/-! ### A signed firmware image

Its keys are the public key of GB/T 32918.5's example, and its two signatures were made outside the model with that
example's private key. It has one component, of length 0, whose digest is SM3 of the empty message. -/

def sampleKey : Nat × Nat :=
  (0x09F9DF311E5421A150DD7D161E4BC5C672179FAD1833FC076BB08FF356F35020,
    0xCCEA490CE26775A52DC6EA718CC1AA600AED05FBF35E084A6632F6072DA9AD13)

def sampleHash : List Byte := beBytes 32 0x3d92bed6d685f38bff5ccd052119e1ecc071c2f3d915245c8d9c5a2cb131a89d

def image : List Byte :=
  let key := beBytes 32 sampleKey.1 ++ beBytes 32 sampleKey.2
  bytesOf [0x485A4601#32, 1#32, 576#32, 0#32, 0#32, 0#32, 0#32, 0#32] ++ key ++ key ++
    beBytes 32 0x87878A086E515F7ADD0BBAFFBF68B8F0FFD40F02AEAFB5F55385E0B30DE23903 ++
    beBytes 32 0xD590A75BFF4C3B88923553050D87B994614D2908BFC5B21AA94EA0CF54D32842 ++
    beBytes 32 0xCD6A0584FF7F5D332572F91063ABE5885EA5BD5F90A1459412A31A668AD44052 ++
    beBytes 32 0xC9831755BC2BA55AA6F5F1C8F7BB5DDB89E46D4DA988AAEE8C4EC79CB3593785 ++ List.replicate 224 0#8 ++
    List.replicate 32 0#8 ++ beBytes 32 0x1ab21d8355cfa17f8e61194831e81a8f22bec8c728fefb747ed035eb5082aa2b

/-- Before the image's last 32 bytes came over the management bus. -/
def updating : State :=
  { up .i3c with fuses := { Fuses.reset with rootHash := sampleHash }
                 boot := { (up .i3c).boot with update := some ⟨none, none, 0, image.take 544, false, false⟩ } }

theorem witness_FirmwareUpdates_service :
    (up .i3c).mgmtOn = true ∧ (up .i3c).boot.update = none ∧ updating.mgmtOn = true ∧ updating.boot.update ≠ none ∧
      bit (((up .i3c).setRegBit oBootStat 18 true).reg oBootStat) 18 = true := by decide
theorem witness_FirmwareUpdates_header :
    updating.mgmtOn = true ∧ updating.boot.update = some ⟨none, none, 0, image.take 544, false, false⟩ ∧
      (image.take 544).length + (image.drop 544).length ≤ maxImage ∧ headerIn (image.take 544 ++ []) = false ∧
      headerIn (image.take 544 ++ image.drop 544) = true := by decide +kernel
theorem witness_FirmwareUpdates_failed : authHeader Fuses.reset (image.take 544 ++ image.drop 544) ≠ 0 := by decide +kernel
theorem witness_FirmwareUpdates_passed : authHeader updating.fuses (image.take 544 ++ image.drop 544) = 0 := by decide +kernel
theorem witness_FirmwareUpdates_written :
    let u : Update := ⟨none, none, 576, image, true, false⟩
    u.started = true ∧ u.len ≤ u.bytes.length ∧ u.desc = none ∧ recovering.recovery = true ∧ (up .i3c).recovery = false ∧
      ∀ e ∈ imgEntries u.bytes, componentOk u.bytes e = true := by decide +kernel
theorem witness_FirmwareUpdates_bad :
    (imgEntries (image.take 575 ++ [0#8])).any (fun e => !componentOk (image.take 575 ++ [0#8]) e) = true := by decide +kernel

/-- A path whose connection has agreed the algorithms. -/
def agreed : State := { recovering with boot := { recovering.boot with spdm := [(.i3c, ⟨true, true, true⟩)] } }

theorem witness_SpdmResponses :
    (up .epB).spdmOn .epB = true ∧ agreed.spdmOn .i3c = true ∧ (agreed.spdmConn .i3c).version = true ∧
      (agreed.spdmConn .i3c).caps = true ∧ (agreed.spdmConn .i3c).algs = true ∧ agreed.recovery = true ∧
      agreed.measurement 1 = some (List.replicate 32 0#8) ∧ (agreed.measurement 6).isSome = true := by decide +kernel

/-- Host memory whose doorbell page holds a tail for pair 0. -/
def page (tail : Byte) : HostView := host [(0, tail)]

theorem witness_DoorbellReads_off : (up .epA).linkUp .a = true ∧ (up .epA).polls .a = false := by decide
theorem witness_DoorbellReads_failed :
    (ringUp .epA).linkUp .a = true ∧ (ringUp .epA).polls .a = true ∧ 0 ∈ (ringUp .epA).activePairs .a ∧
      hostWords ⟨[], [(0, 4)], 1⟩ ((ringUp .epA).reg64 (oDbLo .a) + 16 * 0) 3 = none := by decide
theorem witness_DoorbellReads_quiet :
    let s := ringUp .epA
    s.linkUp .a = true ∧ s.polls .a = true ∧ (∀ i < 64, hostWords (page 0#8) (s.reg64 (oDbLo .a) + 16 * i) 3 = some [0#32, 0#32, 0#32]) ∧
      ∀ i ∈ s.activePairs .a, (s.pair .a i).state = .running →
        (wordAt [0#32, 0#32, 0#32] 0).toNat = (s.pair .a i).sqTail ∧ (s.pair .a i).sqTail = (s.pair .a i).sqHead := by
  decide +kernel
theorem witness_DoorbellReads_fetch :
    let s := ringUp .epA
    s.linkUp .a = true ∧ s.polls .a = true ∧ s.activePairs .a = [0] ∧ (s.pair .a 0).state = .running ∧
      (s.pair .a 0).sqTail = (s.pair .a 0).sqHead ∧ (s.pair .a 0).sqHead < 2 ^ 32 ∧
      hostWords (page 1#8) (s.reg64 (oDbLo .a) + 16 * 0) 3 = some [1#32, 0#32, 0#32] ∧
      ((wordAt [1#32, 0#32, 0#32] 0).toNat + 2 ^ 32 - (s.pair .a 0).sqHead) % 2 ^ 32 = 1 ∧ s.heldByFence .a 0 = false ∧
      hostWords (page 1#8) (s.reg64 (oRing .a 0) + 64 * ((s.pair .a 0).sqHead % 2 ^ fld (s.reg (oRingSize .a 0)) 4 0)) 16 =
        some (1#32 :: List.replicate 15 0#32) ∧
      hostWords (page 65#8) (s.reg64 (oDbLo .a) + 16 * 0) 3 = some [65#32, 0#32, 0#32] ∧
      2 ^ fld (s.reg (oRingSize .a 0)) 4 0 < ((wordAt [65#32, 0#32, 0#32] 0).toNat + 2 ^ 32 - (s.pair .a 0).sqHead) % 2 ^ 32 := by
  decide +kernel

/-- A draining pair whose entry holds a tail too far ahead. -/
theorem witness_DoorbellReads_draining :
    let s := (ringUp .epA).setPair .a 0 { Pair.off with state := .draining }
    s.linkUp .a = true ∧ s.polls .a = true ∧ s.activePairs .a = [0] ∧ (s.pair .a 0).state = .draining ∧
      hostWords (page 65#8) (s.reg64 (oDbLo .a) + 16 * 0) 3 = some [65#32, 0#32, 0#32] ∧
      2 ^ fld (s.reg (oRingSize .a 0)) 4 0 < ((wordAt [65#32, 0#32, 0#32] 0).toNat + 2 ^ 32 - (s.pair .a 0).sqHead) % 2 ^ 32 ∧
      (wordAt [65#32, 0#32, 0#32] 0).toNat ≠ (s.pair .a 0).sqTail ∧
      ((s.pair .a 0).sqTail + 2 ^ 32 - (s.pair .a 0).sqHead) % 2 ^ 32 ≤ 2 ^ fld (s.reg (oRingSize .a 0)) 4 0 := by decide +kernel

/-- A record is held for pair 0, whose interrupts are on with COUNT 1 and an age limit. -/
def holding : State :=
  let s := ((ringUp .epA).setReg (oIrqVec .a 0) 0x80000007#32).setReg (oIrqMod .a 0) 0x00000A01#32
  let s := s.setPair .a 0 { s.pair .a 0 with irqCount := 1 }
  s.setPort .a { s.port .a with held := [⟨0, false, false, List.replicate 8 0#32, false, 0⟩] }

theorem witness_HeldRecordsAndInterrupts :
    holding.linkUp .a = true ∧ (holding.port .a).held = [⟨0, false, false, List.replicate 8 0#32, false, 0⟩] ∧
      holding.hasRoom .a 0 false = true ∧ (holding.pair .a 0).state = .running ∧
      (∀ r ∈ (holding.port .a).held, r.pair < 64) ∧
      hostWords (host []) (holding.reg64 (oDbLo .a) + 16 * 0) 3 = some [0#32, 0#32, 0#32] ∧
      bit (holding.reg (oIrqVec .a 0)) 31 = true ∧ fld (holding.reg (oIrqMod .a 0)) 23 8 ≠ 0 ∧ (holding.pair .a 0).irqCount ≠ 0 := by
  decide

/-- Generation 2 passes on lanes 0 to 3, and generation 3 not at all. -/
theorem witness_EtcenTraining :
    let s := (up .epB).setReg (oLinkStat .b) 1#32
    fld (s.reg (oLinkStat .b)) 1 0 = 1 ∧ min (fld (s.reg (oLinkCtl .b)) 1 0) 3 = 3 ∧ bit (s.reg (oLinkCtl .b)) 2 = true ∧
      (([(3, 0), (3, 7), (2, 4)] : List (Nat × Nat)).filter fun b => b.1 = 2 && b.2 < 8).map (·.2) = [4] ∧
      (up .epA).linkUp .a = true ∧ State.reset.linkUp .a = false ∧ State.reset.dowelsWf = true ∧
      (let d := (up .epA).setReg (oLinkStat .a) 0#32
       fld (d.reg (oLinkStat .a)) 1 0 = 0 ∧ d.etcenReady .a = true) := by decide
theorem witness_EffectiveCap :
    (up .i3c).dead = false ∧ fld (((up .i3c).setMreg mSafe 0x00FF10B4#32).mreg mSafe) 23 16 ≠ 0 ∧
      ((up .i3c).setMreg mSafe 0x00FF10B4#32).dead = false ∧
      { up .i3c with power := { Power.reset with thermal := some 2550 } }.power.thermal = some 2550 := by decide

/-- The clocks run: compute above the floor of class B, memory and links at it. -/
def clocked : State :=
  { up .i3c with power := { Power.reset with clocks := [1600, 1200, 1200], waiting := some 0x000010F0#32 } }

theorem witness_EffectiveCap_held :
    let p : Power := { Power.reset with waiting := some 0x000010F0#32, capHeld := true }
    p.waiting = some 0x000010F0#32 ∧ p.capHeld = true ∧ p.vinLow = false ∧ p.leak = false ∧ p.cool = false ∧ p.hbExpired = false ∧
      p.thermal = none := by decide
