-- ==== Sys2Proof/Machine/Context.lean ====
section
/-! DEFINITION. The hart-context update CTX.SET (42_dispatcher.md R196). -/

namespace Sys2Proof.Machine

open Sys2Proof.Config

/-- Write the running hart's context. -/
def State.setCtx (s : State) (c : Ctx) : State := s.setHart s.cur { s.hart s.cur with ctx := c }

/-- CTX.SET (R196). -/
def execCtxSet (root ctxWord : Word) (satpw : Bool) (s : State) : Host.Outcome State Fault Refusal :=
  if root &&& 0xFFF ≠ 0 then .refused .misalignedRoot
  else if ctxWord &&& ctxReservedMask ≠ 0 then .refused .reservedContextBits
  else
    let c := ctxOfWord root ctxWord
    let t := s.setCtx c
    finish (.done (.command true []) (if satpw || s.ctx ≠ c then tlbFlush t else t))

end Sys2Proof.Machine
end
------
**Assigned task**: Each line from the start of the listing above through the line containing "def sampleKey : Nat" must be reproduced exactly. Leave out the rest.

**Solution**:
/-! ### A signed firmware image

Its keys are the public key of GB/T 32918.5's example, and its two signatures were made outside the model with that
example's private key. It has one component, of length 0, whose digest is SM3 of the empty message. -/

def sampleKey : Nat × Nat :=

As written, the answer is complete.